Arkadiy is a senior Ruby on Rails developer. He enjoys working with databases and open-source initiatives on GitHub.
Expertise
Elasticsearch provides a powerful, RESTful HTTP interface for indexing and querying data, built on top of the Apache Lucene library. Right out of the box, it provides scalable, efficient, and robust search, with UTF-8 support. It’s a powerful tool for indexing and querying massive amounts of structured data and, here at Toptal, it powers our platform search and will soon be used for autocompletion as well. We’re huge fans.
Since our platform is built using Ruby on Rails, our integration of Elasticsearch takes advantage of the elasticsearch-ruby project (a Ruby integration framework for Elasticsearch that provides a client for connecting to an Elasticsearch cluster, a Ruby API for the Elasticsearch’s REST API, and various extensions and utilities). Building on this foundation, we’ve developed and released our own improvement (and simplification) of the Elasticsearch application search architecture, packaged as a Ruby gem that we’ve named Chewy (with an example app available here).
Chewy extends the Elasticsearch-Ruby client, making it more powerful and providing tighter integration with Rails. In this Elasticsearch guide, I discuss (through usage examples) how we accomplished this, including the technical obstacles that emerged during implementation.
Just a couple of quick notes before proceeding to the guide:
- Both Chewy and a Chewy demo application are available on GitHub.
- For those interested in more “under the hood” info about Elasticsearch, I’ve included a brief write-up as an Appendix to this post.
Why Chewy?
Despite Elasticsearch’s scalability and efficiency, integrating it with Rails didn’t turn out to be quite as simple as anticipated. At Toptal, we found ourselves needing to significantly augment the basic Elasticsearch-Ruby client to make it more performant and to support additional operations.
And thus, the Chewy gem was born.
A few particularly noteworthy features of Chewy include:
-
Every index is observable by all the related models.
Most indexed models are related to each other. And sometimes, it’s necessary to denormalize this related data and bind it to the same object (e.g., if you want to index an array of tags together with their associated article). Chewy allows you to specify an updatable index for every model, so corresponding articles will be reindexed whenever a relevant tag is updated.
-
Index classes are independent from ORM/ODM models.
With this enhancement, implementing cross-model autocompletion, for example, is much easier. You can just define an index and work with it in object-oriented fashion. Unlike other clients, the Chewy gem removes the need to manually implement index classes, data import callbacks, and other components.
-
Bulk import is everywhere.
Chewy utilizes the bulk Elasticsearch API for full reindexing and index updates. It also utilizes the concept of atomic updates, collecting changed objects within an atomic block and updating them all at once.
-
Chewy provides an AR-style query DSL.
By being chainable, mergable, and lazy, this enhancement allows queries to be produced in a more efficient manner.

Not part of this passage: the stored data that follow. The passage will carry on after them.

-- ==== Sys2Proof/Laws/Still.lean ====
section
/-! SUPPORT. The moves that leave every lane and every digest unit as they are: those of the Repair Engine, the Finding Recorder and the
Campaign Scheduler that send nothing through a lane, and every tell of an owner (R64). -/
namespace Sys2Proof.Machine

/-- The lanes and the Digest Pool stay. -/
structure Still (a b : Block) : Prop where
  lanes : b.lanes = a.lanes
  pool  : b.pool = a.pool

theorem Still.refl (b : Block) : Still b b := ⟨rfl, rfl⟩

theorem Still.trans {a b c : Block} (h : Still a b) (k : Still b c) : Still a c := ⟨k.lanes.trans h.lanes, k.pool.trans h.pool⟩

/-- A lane of a still block is the lane it was. -/
theorem Still.lane {a b : Block} (h : Still a b) (l : Fin 8) : b.lane l = a.lane l := Block.lane_congr h.lanes l

variable {a b : Block}

theorem Still.asks (h : Still a b) (ls : List (Fin 8)) : Still a { b with asks := ls } := ⟨h.lanes, h.pool⟩
theorem Still.ask (h : Still a b) (l : Fin 8) : Still a (b.ask l) := by
  unfold Block.ask; split
  · exact h
  · exact h.asks _
theorem Still.raise (h : Still a b) (n : Notice) : Still a (b.raise n) := ⟨h.lanes, h.pool⟩
theorem Still.updStore (h : Still a b) (f : Store → Store) : Still a (b.updStore f) := ⟨h.lanes, h.pool⟩
theorem Still.updEntry (h : Still a b) (k : EntryKey) (f : Entry → Entry) : Still a (b.updEntry k f) := ⟨h.lanes, h.pool⟩
theorem Still.updRepair (h : Still a b) (f : RepairEngine → RepairEngine) : Still a (b.updRepair f) := ⟨h.lanes, h.pool⟩
theorem Still.updCampaign (h : Still a b) (id : Nat) (f : Campaign → Campaign) : Still a (b.updCampaign id f) := ⟨h.lanes, h.pool⟩
theorem Still.updRecorder (h : Still a b) (f : Recorder → Recorder) : Still a (b.updRecorder f) := ⟨h.lanes, h.pool⟩
theorem Still.updDuty (h : Still a b) (f : Duty → Duty) : Still a (b.updDuty f) := ⟨h.lanes, h.pool⟩

theorem Still.foldl {α : Type} {a : Block} {f : Block → α → Block} (hf : ∀ b x, Still a b → Still a (f b x)) :
    ∀ (xs : List α) {b : Block}, Still a b → Still a (xs.foldl f b)
  | [], _, h => h
  | x :: xs, b, h => Still.foldl hf xs (hf b x h)

theorem Still.startEntry (h : Still a b) (e : Entry) (ctx : Fin 4) : Still a (b.startEntry e ctx) :=
  .ask (.updRepair (.updEntry (.updStore h _) e.key _) _) e.source

theorem Still.passFrom : ∀ (ks : List EntryKey) {b : Block}, Still a b → Still a (Block.passFrom ks b)
  | [], _, h => h
  | k :: ks, b, h => by
    unfold Block.passFrom
    split
    · exact Still.passFrom ks h
    · split
      · split
        · exact h
        · split
          · split
            · exact Still.passFrom ks (h.startEntry _ _)
            · exact Still.passFrom ks h
          · exact h
      · exact Still.passFrom ks h

theorem Still.startPass (h : Still a b) : Still a b.startPass := Still.passFrom _ h

theorem Still.freeEntry (h : Still a b) (k : EntryKey) : Still a (b.freeEntry k) := by
  unfold Block.freeEntry; split
  · exact h
  · exact .updEntry (.updRepair h _) k _

theorem Still.entryToWaiting (h : Still a b) (k : EntryKey) : Still a (b.entryToWaiting k) :=
  .startPass (.updEntry (.updStore (.freeEntry h k) _) k _)

theorem Still.settleEntry (h : Still a b) (k : EntryKey) (o : RecordState) (d : Option Detail) : Still a (b.settleEntry k o d) := by
  unfold Block.settleEntry
  split
  · exact h
  · dsimp only
    exact .startPass (.raise (.updRepair (.freeEntry (.updStore h _) k) _) _)

theorem Still.rewriteTest (h : Still a b) (k : EntryKey) : Still a (b.rewriteTest k) := by
  unfold Block.rewriteTest
  split
  · exact h
  · split
    · split
      · exact .settleEntry h k _ _
      · split
        · split
          · exact .settleEntry h k _ _
          · exact .ask h _
        · exact h
    · exact h

theorem Still.sourceFailed (h : Still a b) (k : EntryKey) : Still a (b.sourceFailed k) := by
  unfold Block.sourceFailed
  dsimp only
  split
  · exact .updEntry h k _
  · split
    · exact .entryToWaiting (.updEntry h k _) k
    · exact .settleEntry (.updEntry h k _) k _ _

theorem Still.rewriteFailed (h : Still a b) (k : EntryKey) : Still a (b.rewriteFailed k) := by
  unfold Block.rewriteFailed
  dsimp only
  split
  · exact .updEntry h k _
  · split
    · exact .rewriteTest (.updEntry h k _) k
    · exact .settleEntry (.updEntry h k _) k _ _

theorem Still.sourceSound (h : Still a b) (k : EntryKey) : Still a (b.sourceSound k) := .rewriteTest (.updEntry h k _) k

theorem Still.dropEntry (h : Still a b) (k : EntryKey) : Still a (b.dropEntry k) :=
  .updRepair (.updStore h _) _

theorem Still.stepEnded (h : Still a b) (k : EntryKey) (x : Exchange) (why : Departure) : Still a (b.stepEnded k x why) := by
  unfold Block.stepEnded
  split
  · exact h
  · split
    · split
      · exact .sourceFailed h k
      · exact .sourceFailed h k
      · exact .entryToWaiting h k
      · exact .entryToWaiting h k
    · split
      · exact .rewriteFailed (.updEntry h k _) k
      · exact .rewriteTest (.updEntry h k _) k
    · exact .updEntry h k _
    · exact h
    · exact h

theorem Still.leftService (h : Still a b) (l : Fin 8) : Still a (b.leftService l) :=
  Still.foldl (fun _ e k => k.entryToWaiting e.key) _ h

theorem Still.enteredService (h : Still a b) (l : Fin 8) : Still a (b.enteredService l) :=
  (Still.foldl (fun _ e k => k.rewriteTest e.key) _ h).startPass

theorem Still.appendEntry (h : Still a b) (k : EntryKey) (cause : Option FindingClass) (seq awaits : Option Nat) (damaged source : Fin 8) (allowed : Bool) :
    Still a (b.appendEntry k cause seq awaits damaged source allowed) := by
  unfold Block.appendEntry
  exact .updRepair (.updStore h _) _

theorem Still.enqueue (h : Still a b) (k : EntryKey) (cause : Option FindingClass) (seq awaits : Option Nat) (damaged : Fin 8) (allowed : Bool) :
    Still a (b.enqueue k cause seq awaits damaged allowed) := by
  unfold Block.enqueue
  split
  · exact h
  · split
    · exact h
    · split
      · exact .startPass (.appendEntry h k cause seq awaits damaged _ allowed)
      · exact h

theorem Still.visitCleared (h : Still a b) (k : Fin 16) (frame : Nat) : Still a (b.visitCleared k frame) := by
  unfold Block.visitCleared
  split
  · split
    · exact .startPass h
    · exact h
  · exact h

theorem Still.abandonVisit (h : Still a b) (k : Fin 16) (frame : Nat) : Still a (b.abandonVisit k frame) :=
  .visitCleared (.updStore h _) k frame

theorem Still.giveVerdict (h : Still a b) (k : Fin 16) (frame : Nat) (v : Verdict) (ff : Bool) : Still a (b.giveVerdict k frame v ff) := by
  have h1 := h.updStore (fun st => st.verdictClaim k frame v ff)
  unfold Block.giveVerdict
  dsimp only
  split
  · split
    · split
      · exact h1.startPass
      · exact (h1.dropEntry _).startPass
    · exact h1
  · exact h1

theorem Still.keepFinding (h : Still a b) (f : Finding) (wants : Bool) : Still a (b.keepFinding f wants) := by
  unfold Block.keepFinding
  split
  · exact .raise (.updRecorder h _) _
  · exact .updRecorder h _

theorem Still.takeEvent (h : Still a b) (c : Campaign) (ev : Event) : Still a (b.takeEvent c ev).2 := by
  unfold Block.takeEvent
  dsimp only
  split
  · exact h
  · have h1 : ∀ n f w, Still a ((b.updRecorder (fun r => r.flag n)).keepFinding f w) := fun n f w => .keepFinding (.updRecorder h _) f w
    dsimp only
    split
    · exact .updStore (h1 _ _ _) _
    · exact h1 _ _ _

theorem Still.chooseNext (h : Still a b) (id : Nat) : Still a (b.chooseNext id) := h.updCampaign id _

theorem Still.campaignNotice (h : Still a b) (id : Nat) (cause : CampaignCause) : Still a (b.campaignNotice id cause) := by
  unfold Block.campaignNotice; split
  · exact .raise h _
  · exact h

theorem Still.holdCampaign (h : Still a b) (id : Nat) (cause : HeldCause) : Still a (b.holdCampaign id cause) := by
  unfold Block.holdCampaign
  exact .campaignNotice (.updCampaign h id _) id _

theorem Still.closeCampaign (h : Still a b) (id : Nat) (st : CampaignState) (e : Option EndCause) (cause : CampaignCause) :
    Still a (b.closeCampaign id st e cause) := by
  unfold Block.closeCampaign; split
  · dsimp only
    exact .ask (.campaignNotice (.updStore (.updCampaign h id _) _) id _) _
  · exact h

theorem Still.releaseCampaign (h : Still a b) (id : Nat) (cause : CampaignCause) : Still a (b.releaseCampaign id cause) := by
  unfold Block.releaseCampaign; split
  · exact .ask (.campaignNotice (.updCampaign h id _) id _) _
  · exact h

theorem Still.headTo (h : Still a b) (l : Fin 8) (st : CampaignState) : Still a (b.headTo l st) := by
  unfold Block.headTo; split
  · split
    · exact .updCampaign h _ _
    · exact h
  · exact h

theorem Still.headHeld (h : Still a b) (l : Fin 8) (cause : HeldCause) : Still a (b.headHeld l cause) := by
  unfold Block.headHeld; split
  · split
    · exact h
    · exact .holdCampaign h _ _
  · exact h

theorem Still.headReturned (h : Still a b) (l : Fin 8) : Still a (b.headReturned l) := by
  unfold Block.headReturned; split
  · split
    · exact .updCampaign h _ _
    · exact h
  · exact h

theorem Still.abortCalibration (h : Still a b) (l : Fin 8) (cause : AbortCause) : Still a (b.abortCalibration l cause) := .raise (.updDuty h _) _

theorem Still.resultEvent (h : Still a b) (c : Campaign) (frame : Nat) (v : Verdict) (s : ClassSet) (d : Option Nat) :
    Still a (b.resultEvent c frame v s d).2 := by
  unfold Block.resultEvent; split
  · exact h
  · exact h.takeEvent _ _

theorem Still.claimVerdict (h : Still a b) (c : Campaign) (frame : Nat) (v : Verdict) (ans : Answer) : Still a (b.claimVerdict c frame v ans) := by
  unfold Block.claimVerdict
  dsimp only
  split
  · exact (h.giveVerdict _ _ _ _).enqueue _ _ _ _ _ _
  · exact h.giveVerdict _ _ _ _

theorem Still.applyAnswer (h : Still a b) (id : Nat) (ans : Answer) : Still a (b.applyAnswer id ans false) := by
  have h1 := h.updCampaign id (Campaign.takeAnswer ans)
  unfold Block.applyAnswer
  simp only [Bool.false_eq_true, if_false]
  split
  · exact h1
  · split
    · exact h1.closeCampaign id _ _ _
    · exact h1.holdCampaign id _
    · split
      · exact h1.holdCampaign id _
      · exact h1

theorem Still.campaignResult (h : Still a b) (id frame : Nat) (res : FrameResult) : Still a (b.campaignResult id frame res false) := by
  unfold Block.campaignResult
  split
  · exact h
  · exact .applyAnswer (.updCampaign (.claimVerdict (.resultEvent (.updCampaign h id _) _ _ _ _ _) _ _ _ _) id _) id _

theorem Still.campaignFrameStalled (h : Still a b) (id frame : Nat) : Still a (b.campaignFrameStalled id frame) := by
  unfold Block.campaignFrameStalled
  split
  · exact h
  · split
    · exact .abandonVisit (.updCampaign h id _) _ _
    · exact .campaignResult h id frame _

theorem Still.campaignTold (h : Still a b) (id : Nat) (x : Exchange) (why : Departure) : Still a (b.campaignTold id x why) := by
  unfold Block.campaignTold
  split
  · exact h
  · split
    · exact .campaignFrameStalled h id _
    all_goals
      split
      · exact .abandonVisit h _ _
      · exact h

theorem Still.tellOwner (h : Still a b) (l : Fin 8) (it : Option Item) (x : Exchange) (why : Departure) : Still a (b.tellOwner l it x why) := by
  unfold Block.tellOwner
  split
  · exact h
  · split
    · exact .campaignTold h _ x why
    · exact .stepEnded h _ x why
    · exact .abortCalibration h l _

end Sys2Proof.Machine
end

OK, so let’s see how this all plays out in the gem…
The basic guide to Elasticsearch
Elasticsearch has several document-related concepts. The first is that of an index
(the analogue of a database
in RDBMS), which consists of a set of documents
, which can be of several types
(where a type
is a kind of RDBMS table).
Every document has a set of fields
. Each field is analyzed independently and its analysis options are stored in the mapping
for its type. Chewy utilizes this structure “as is” in its object model:
class EntertainmentIndex < Chewy::Index
settings analysis: {
analyzer: {
title: {
tokenizer: 'standard',
filter: ['lowercase', 'asciifolding']
}
}
}
define_type Book.includes(:author, :tags) do
field :title, analyzer: 'title'
field :year, type: 'integer'
field :author, value: ->{ author.name }
field :author_id, type: 'integer'
field :description
field :tags, index: 'not_analyzed', value: ->{ tags.map(&:name) }
end
{movie: Video.movies, cartoon: Video.cartoons}.each do |type_name, scope|
define_type scope.includes(:director, :tags), name: type_name do
field :title, analyzer: 'title'
field :year, type: 'integer'
field :author, value: ->{ director.name }
field :author_id, type: 'integer', value: ->{ director_id }
field :description
field :tags, index: 'not_analyzed', value: ->{ tags.map(&:name) }
end
end
end
Above, we defined an Elasticsearch index called entertainment
with three types: book
, movie
, and cartoon
. For each type, we defined some field mappings and a hash of settings for the whole index.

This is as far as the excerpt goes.